<<<<

/-! ## The matrix sequencer -/

/-- R256, R259 to R262, R266 to R268: MCFG sets the words for the legal pairs of formats and traps for any other; MSETTL grants;
MLDA and MLDB load a latch row by row; MZERO clears an accumulator, MLD loads a tile of it, and MST drains one, each value in
its output format, the later of two that share a byte, and clears it with CLR. That the scale rows of an indexed MLDA follow its
list is the model's choice (log 32). -/
def Obligations.MatrixLoads : Prop :=
  ∀ (x : XArgs) (s : State), s.seqReady → s.unspoiled →
    let h := s.me
    let c := clusterOf s.cur
    let m := h.mx
    let ga := h.getG x.a
    let gb := h.getG x.b
    let gc := h.getG x.c
    let f64 := decide (fmtA m.fmt = 13)
    let pitch (i : Nat) := bitsOf m.pitch (20 * i + 19) (20 * i) * 16
    let legal := bitsOf ga 63 13 = 0 ∧ bitsOf ga 7 5 = 0 ∧ bitsOf gb 63 60 = 0 ∧ (bitsOf ga 4 0, bitsOf ga 12 8) ∈
      [(0, 0), (0, 1), (1, 0), (1, 1), (8, 8), (8, 9), (9, 8), (9, 9), (10, 10), (11, 11), (12, 12), (13, 13), (14, 14)]
    (legal → exec (.mcfg x) s = .next (s.completes ({ h with mx := { m with fmt := ga, pitch := gb } }.setG x.d m.fmt) (h.pc + 8))) ∧
    (¬ legal → exec (.mcfg x) s = .next (s.traps .illegal s.ir)) ∧
    (∀ k ∈ [(0, 256), (1, 256), (8, 256), (9, 256), (10, 128), (11, 128), (12, 64), (13, 32), (14, 512)], fmtA m.fmt = k.1 →
      let tm := min ga.toNat 128
      let tn := min gb.toNat (if f64 then 64 else 128)
      let tk := min gc.toNat k.2
      exec (.msettl x) s = .next (s.completes ((({ h with mx := { m with tm := tm, tn := tn, tk := tk } }.setG x.d
        (BitVec.ofNat 64 tm)).setG (x.d + 1) (BitVec.ofNat 64 tn)).setG (x.d + 2) (BitVec.ofNat 64 tk)) (h.pc + 8))) ∧
    (s.xTokens x →
      s.mxAnswers (.mzero x) x (fun t => t.spad = s.spad ∧ t.me.fcsr = h.fcsr ∧ t.me.vstat = h.vstat ∧ t.me.mx.la = m.la ∧
        t.me.mx.lb = m.lb ∧ (∀ i, t.me.mx.accPos x.d.toNat i = 0) ∧
        ∀ a i, a ≠ x.d.toNat → t.me.mx.accPos a i = m.accPos a i)) ∧
    (s.xTokens x → h.tileFits →
      let n8 := if f64 then 8 else 4
      ga.toNat % n8 = 0 → (m.tn ≠ 0 → ∀ i < m.tm, ga.toNat + i * pitch 2 + m.tn * n8 ≤ 2 ^ 24) →
      s.mxAnswers (.mld x) x (fun t => t.spad = s.spad ∧ t.me.fcsr = h.fcsr ∧ t.me.vstat = h.vstat ∧ t.me.mx.la = m.la ∧
        t.me.mx.lb = m.lb ∧ h.onlyTile t.me x.d.toNat ∧ ∀ i < m.tm, ∀ j < m.tn, t.me.mx.accVal (accKind m.fmt) x.d.toNat i j =
          natOfBytes (s.spBytes c (ga.toNat + i * pitch 2 + j * n8) n8))) ∧
    (s.xTokens x → h.tileFits → mstOk x m.fmt = true →
      let os := mstBytes x.fn m.fmt
      let F := fmtOf (x.fn.toNat % 32)
      let v (i j : Nat) : ERes :=
        let b := m.accVal (accKind m.fmt) x.d.toNat i j
        if x.fn.getLsbD 5 = false then ⟨b, 0, false⟩
        else if accKind m.fmt = .int then
          let r := clampS (8 * os) (BitVec.ofNat 32 b).toInt
          ⟨r.1.toNat, 0, r.2⟩
        else
          let y := operand (if f64 then fp64 else fp32) (vtSUB h.vtype) b
          let r := if x.fn.getLsbD 6 then
              sroundVal (F.getD fp32) (vtSUB h.vtype) y ((mix gb (gc + BitVec.ofNat 64 (128 * i + j))).toNat % 2 ^ 32)
            else roundVal (F.getD fp32) (vtRM h.vtype) (vtSUB h.vtype) y
          ⟨r.1, r.2, false⟩
      let tile := (List.range m.tm).flatMap fun i => (List.range m.tn).map fun j => (i, j)
      ga.toNat % os = 0 → (m.tn ≠ 0 → ∀ i < m.tm, ga.toNat + i * pitch 2 + m.tn * os ≤ 2 ^ 24) →
      s.mxAnswers (.mst x) x (fun t => t.me.mx.la = m.la ∧ t.me.mx.lb = m.lb ∧ h.onlyTile t.me x.d.toNat ∧
        (∀ i, h.inTile i → t.me.mx.accPos x.d.toNat i = if x.fn.getLsbD 7 then 0 else m.accPos x.d.toNat i) ∧
        t.me.fcsr = tile.foldl (fun w p => w ||| (v p.1 p.2).fl.setWidth 64) h.fcsr ∧
        t.me.vstat = (if tile.any fun p => (v p.1 p.2).sat then h.vstat ||| 1 else h.vstat) ∧
        (∀ o < 2 ^ 24, t.sp8 c o = (lastOf (tile.flatMap fun p => (List.range os).map fun b =>
          (ga.toNat + p.1 * pitch 2 + p.2 * os + b, BitVec.ofNat 8 ((v p.1 p.2).val / 2 ^ (8 * b)))) o).getD (s.sp8 c o)) ∧
        ∀ c' o, c' ≠ c → o < 2 ^ 24 → t.sp8 c' o = s.sp8 c' o)) ∧
    ∀ isB : Bool, s.xTokens x →
      let ef := if isB then fmtB m.fmt else fmtA m.fmt
      let kr := x.fn.getLsbD 0
      let side := if isB then m.tn else m.tm
      let rows := if side = 0 ∨ m.tk = 0 then 0 else if kr then m.tk else side
      let p := pitch (if isB then 1 else 0)
      let es := if ef = 14 then 1 else efWidth ef / 8
      let len := rowBytes ef (if kr then side else m.tk)
      let list := isB = false ∧ x.b ≠ 0
      let row (i : Nat) := if list then natOfBytes (s.spBytes c (gb.toNat + 4 * i) 4) else i
      let B := h.blk
      slOk h.vtype m.fmt = true → (if ef = 14 then x.c ≠ 0 ∧ kr = false ∧ p % (B / 2) = 0 else x.c = 0) →
      ga.toNat % es = 0 → (list → gb.toNat % 4 = 0) → (list → 0 < rows → gb.toNat + 4 * rows ≤ 2 ^ 24) →
      (∀ i < rows, ga.toNat + row i * p + len ≤ 2 ^ 24) →
      (ef = 14 → ∀ i < rows, gc.toNat + row i * (p * 2 / B) + (m.tk + B - 1) / B ≤ 2 ^ 24) →
      s.mxAnswers (if isB then .mldb x else .mlda x) x (fun t => t.spad = s.spad ∧ t.me.fcsr = h.fcsr ∧ t.me.vstat = h.vstat ∧
        t.me.mx.acc = m.acc ∧ (if isB then t.me.mx.la = m.la else t.me.mx.lb = m.lb) ∧
        ∃ L, (if isB then t.me.mx.lb else t.me.mx.la) = some L ∧ L.stamp = (m.tm, m.tn, m.tk, m.fmt, kr) ∧
          L.rows.length = rows ∧
          (∀ i < rows, L.rows.getD i 0 = natOfBytes (s.spBytes c (ga.toNat + row i * p) len)) ∧
          (ef = 14 → ∀ i < rows, ∀ j < (m.tk + B - 1) / B, (L.scales.getD i []).getD j 0 =
            (s.sp8 c (gc.toNat + row i * (p * 2 / B) + j)).toNat))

>>>>

Task directions
Please give again only the lines from the start of the material through the line holding "let pitch (i", exactly as they are written.

The answer
/-! ## The matrix sequencer -/

/-- R256, R259 to R262, R266 to R268: MCFG sets the words for the legal pairs of formats and traps for any other; MSETTL grants;
MLDA and MLDB load a latch row by row; MZERO clears an accumulator, MLD loads a tile of it, and MST drains one, each value in
its output format, the later of two that share a byte, and clears it with CLR. That the scale rows of an indexed MLDA follow its
list is the model's choice (log 32). -/
def Obligations.MatrixLoads : Prop :=
  ∀ (x : XArgs) (s : State), s.seqReady → s.unspoiled →
    let h := s.me
    let c := clusterOf s.cur
    let m := h.mx
    let ga := h.getG x.a
    let gb := h.getG x.b
    let gc := h.getG x.c
    let f64 := decide (fmtA m.fmt = 13)
    let pitch (i : Nat) := bitsOf m.pitch (20 * i + 19) (20 * i) * 16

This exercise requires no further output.